The international corporate tax architecture was first drawn up in the 1920s, and it is widely acknowledged that today’s globalised economy presents new challenges for the international tax rules to keep up with modern business practices. Our system deals adequately with a wine producer exporting bottles of wine from France to the UK, or a German car manufacturer producing right-hand drive cars for the UK market. No-one in those circumstances argues that corporation tax should apply in the location of the consumers. There is no confusion between turnover and profit.
But businesses now operate in a world where it is easier to transact physical goods over the internet. While it is easy to know the location of a physical good, the location of a service is less clear cut. And where the service provided involves no physical object – where it is simply the downloading of digital bytes from a server which could be anywhere on the planet – then things become even hazier. It is now therefore much easier for businesses to locate their activities in countries that are distant from the physical location of their customers.
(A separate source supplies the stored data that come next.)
-- ==== Sys2Proof/Machine/Device.lean ====
section
/-! DEFINITION. Device registers, the peer aperture from the target's side, the host's accesses and answers (19 R343, R421; 20
R374-R377, R383-R386; 23 R415). -/

namespace Sys2Proof.Machine

/-! ## Writes of registers that take effect by themselves (R343, R374, R376, R377, R415, R421) -/

/-- The RPLN of another core, of device `dev`, has become N (R89, R343). -/
def State.otherRplnSet (s : State) (dev : BitVec 17) (core : BitVec 10) (n : Nat) : State :=
  { s with pkg := { s.pkg with rplns := (dev, core, n) :: s.pkg.rplns.filter (fun x => !(x.1 == dev && x.2.1 == core)) } }

/-- RPLN_WRITE (R343): a value above 64, or an open window, leaves RPLN; else the copies are evicted, modified ones going home, and N
taken. w[0] says that another core, n of device `dev`, has taken it. -/
def execRplnWrite (s : State) : Out1 :=
  let n := seg s.ev.v 0 7
  happen s (.ok (if 64 < n.toNat then s
    else if s.ev.w.getLsbD 0 then s.otherRplnSet s.ev.dev (BitVec.ofNat 10 s.ev.n) n.toNat
    else if !s.core.wins.isEmpty then s
    else
      let s1 := (s.core.replicas.filter (fun r => r.lease.isNone)).foldl State.copyHome s
      { s1 with core := { s1.core with rpln := n.setWidth 64, replicas := [] } }))

/-- ARRF_WRITE (R421): more than 64 frames, another base while a handler holds a frame, or fewer frames than one held needs,
leave ARRF (notes/assumptions 32: DEDUCED). -/
def execArrfWrite (s : State) : Out1 :=
  let n := (seg s.ev.v 0 7).toNat
  let new := s.ev.v &&& 0x00FFFFFFFFFFF07F
  let moved := seg new 12 44 != seg s.core.arrf 12 44 && !s.core.frames.isEmpty
  happen s (.ok (if 64 < n ∨ moved ∨ s.core.frames.any (fun f => decide (n ≤ f)) then s
    else { s with core := { s.core with arrf := new } }))

/-- The bytes of near memory of a die at offsets in a range are gone (R377.3) (notes/assumptions 34: DESIGN CHOICE). -/
def dropNear (m : Mem) (die : BitVec 3) (lo hi : Nat) : Mem :=
  m.filter (fun c => !(decide (2 ^ 52 + die.toNat * 2 ^ 30 + lo ≤ c.1) && decide (c.1 < 2 ^ 52 + die.toNat * 2 ^ 30 + hi)))

/-- DMCFG_WRITE (R377): the change of die n that is in progress takes effect. -/
def execDmcfgWrite (s : State) : Out1 :=
  let die := BitVec.ofNat 3 s.ev.n
  happen s (match s.pkg.dmBusy.find? (fun x => x.1 == die) with
    | none => .hold .other
    | some (_, near, due) =>
      if s.core.cyc < due then .hold .other
      else .ok { s with
        mem := dropNear s.mem die (near.toNat * 2 ^ 26) (s.nearSize die)
        pkg := { s.pkg with
          msc := s.pkg.msc.filter (fun x => homeDie x.line != die)
          dmcfg := s.pkg.dmcfg.set die.toNat (near.setWidth 64) die.isLt
          dmBusy := s.pkg.dmBusy.filter (fun x => x.1 != die) } })

/-- DESCRIBED_RANGE_WRITE (R376): dlo, dhi or shb at address v takes the word w; every shadow entry becomes unknown. -/
def execDescribedRangeWrite (s : State) : Out1 :=
  let p : Pkg := { s.pkg with shadowKnown := [] }
  let p1 : Option Pkg := match s.ev.v with
    | 0x10100 => some { p with dlo := s.ev.w &&& 0x00000FFFFFFF0000 }
    | 0x10108 => some { p with dhi := s.ev.w &&& 0x00000FFFFFFF0000 }
    | 0x10110 => some { p with shb := s.ev.w &&& 0x000FFFFFFFFFF000 }
    | _ => none
  happen s (match p1 with
    | some p => .ok { s with pkg := p }
    | none => .hold .other)

/-- EINJ_WRITE (R415): bits [11:10] read 0. -/
def execEinjWrite (s : State) : Out1 := happen s (.ok { s with core := { s.core with einj := s.ev.v &&& 0xFFFFFFFFFFFFF3FF } })

/-- REGISTER_WRITE (R374): the device register at address v takes the word w; the 32 PAPT registers. -/
def execRegisterWrite (s : State) : Out1 :=
  let a := s.ev.v.toNat
  happen s (if 0x10000 ≤ a ∧ a < 0x10100 ∧ a % 8 = 0 then
      .ok { s with pkg := { s.pkg with papt := s.pkg.papt.set! ((a - 0x10000) / 8) (s.ev.w &&& 0x000FFFFFC000FF3F) } }
    else .hold .other)

/-! ## A peer's access (R375) -/

/-- The place of this device that a message names by target type and address: in a scratchpad of it, or through its aperture, which
permits reads or writes (R86, R374, R375). -/
def State.peerPlace (s : State) (tt : BitVec 3) (pa : BitVec 52) (n : Nat) (rd wr : Bool) : Option Phys :=
  let p := if tt = 2 then (if seg pa 31 17 = s.core.device then some { tt := 2, pa := pa } else none) else s.papt (seg pa 0 35) rd wr
  p.filter (fun q => decide (q.tt ≠ 2) || s.spadOk q n)

/-- An atomic of a peer: the state, and the old value or none where it is refused or reads poison. A recording takes the order of
floating adds (R416). -/
def State.peerAtomic (s : State) (tt : BitVec 3) (pa : BitVec 52) (fn : BitVec 5) (wide : Bool) (b c : Word) : State × Option Word :=
  match s.peerPlace tt pa 16 false true with
  | none => (s, none)
  | some p =>
    let (s1, r) := (s.atHome p 16).atomicAt p.atHome fn wide b c
    (if fn = 15 then s1.traced (fun _ => true) 1 (leBytes 8 (s.homeLoc p).key0) (leBytes 8 b.toNat) else s1, r)

/-- The response of a peer's access to the place (tt, pa): its data and poison, and the state after it. A refused access is answered
POISONED with no data, and stores nothing. -/
def State.servePeer (s0 : State) (tt : BitVec 3) (pa : BitVec 52) (op : PeerOp) : State × List Byte × Bool :=
  let s := s0.acting 0 0
  let word := fun (r : Option Word) => leBytes 8 (r.getD (Config.freeWord s.choice)).toNat
  match op with
  | .read n =>
    match s.peerPlace tt pa n true false with
    | none => (s, [], true)
    | some p =>
      let s1 := (s.recallCopy p false).homeTouch p false
      (s1, s1.readAt p n, s1.badAt p n)
  | .write data =>
    match s.peerPlace tt pa data.length false true with
    | none => (s, [], true)
    | some p => ((((s.recallCopy p true).homeTouch p true).writeAt p data).dropCopies [p], [], false)
  | .atomic fn sz b c =>
    let (s1, r) := s.peerAtomic tt pa fn (sz == 1) b c
    (s1, if (s.peerPlace tt pa 16 false true).isNone then [] else word r, r.isNone)
  | .vamo op lanes =>
    lanes.foldl (fun (acc : State × List Byte × Bool) l =>
      let (s1, r) := acc.1.peerAtomic l.1 l.2.1 (vamoFn op) true l.2.2 0
      (s1, acc.2.1 ++ word r, acc.2.2 || r.isNone)) (s, [], false)
  | .arrive status =>
    match s.peerPlace tt pa 32 false true with
    | none => (s, [], true)
    | some p =>
      let s1 := s.atHome p 32
      if s1.badAt p.atHome 32 then (s1, s.freeBytes 8, true)
      else
        let (s2, token) := s1.arriveAt p.atHome status
        (s2, leBytes 8 token.toNat, false)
In some cases the tax system can be changed to adapt to these changing ways of production and consumption. For example, from 2015 we have agreed that, across the EU, VAT on e-services – including e-books, telecoms and broadcasting – will be charged in the customer’s country, not – as now – the provider’s.
But on the wider issues these changes present, I don’t believe that the answer is for us in the UK to take unilateral action. Such an approach would do us no favours as a location for business investment, and would risk setting in train a disparate approach among our trading partners, with serious consequences for international trade and growth.
The OECD report on base erosion and profit shifting, which was endorsed by the G20 this February, shows that to tackle this issue effectively requires collective action to strengthen international tax standards. And the UK Government - through the OECD – has been at the forefront in taking forward work on this issue.
We have made a commitment to act and we have backed that up with extra resources for the OECD. We have also been actively participating in the development of the OECD’s comprehensive action plan for tackling these issues, which will be presented to the G20 in July this year. And I’m sure everyone here will be very interested to see the proposed way forward for dealing with these issues.
So, before we enter the Q&A session – and I’ll be very happy to answer your questions on both the issues I’ve discussed today and the Finance Bill – let me be very clear on this Government’s beliefs. We believe that the best way to attract businesses to our country is to create a competitive tax environment. But we also believe that those businesses must pay those competitive rates as the law requires.
We face challenges internationally on this; particularly on such issues as Base Erosion and Profit Shifting, and indeed in the way that technological developments have changed the way in which we consume an increasing number of products and services. But I want the UK to be at the forefront of tackling those issues internationally, and through our work with the G20 we are doing exactly that.
So thank you for listening. Thank you for not asking me to give way! And I’m very happy to take your questions.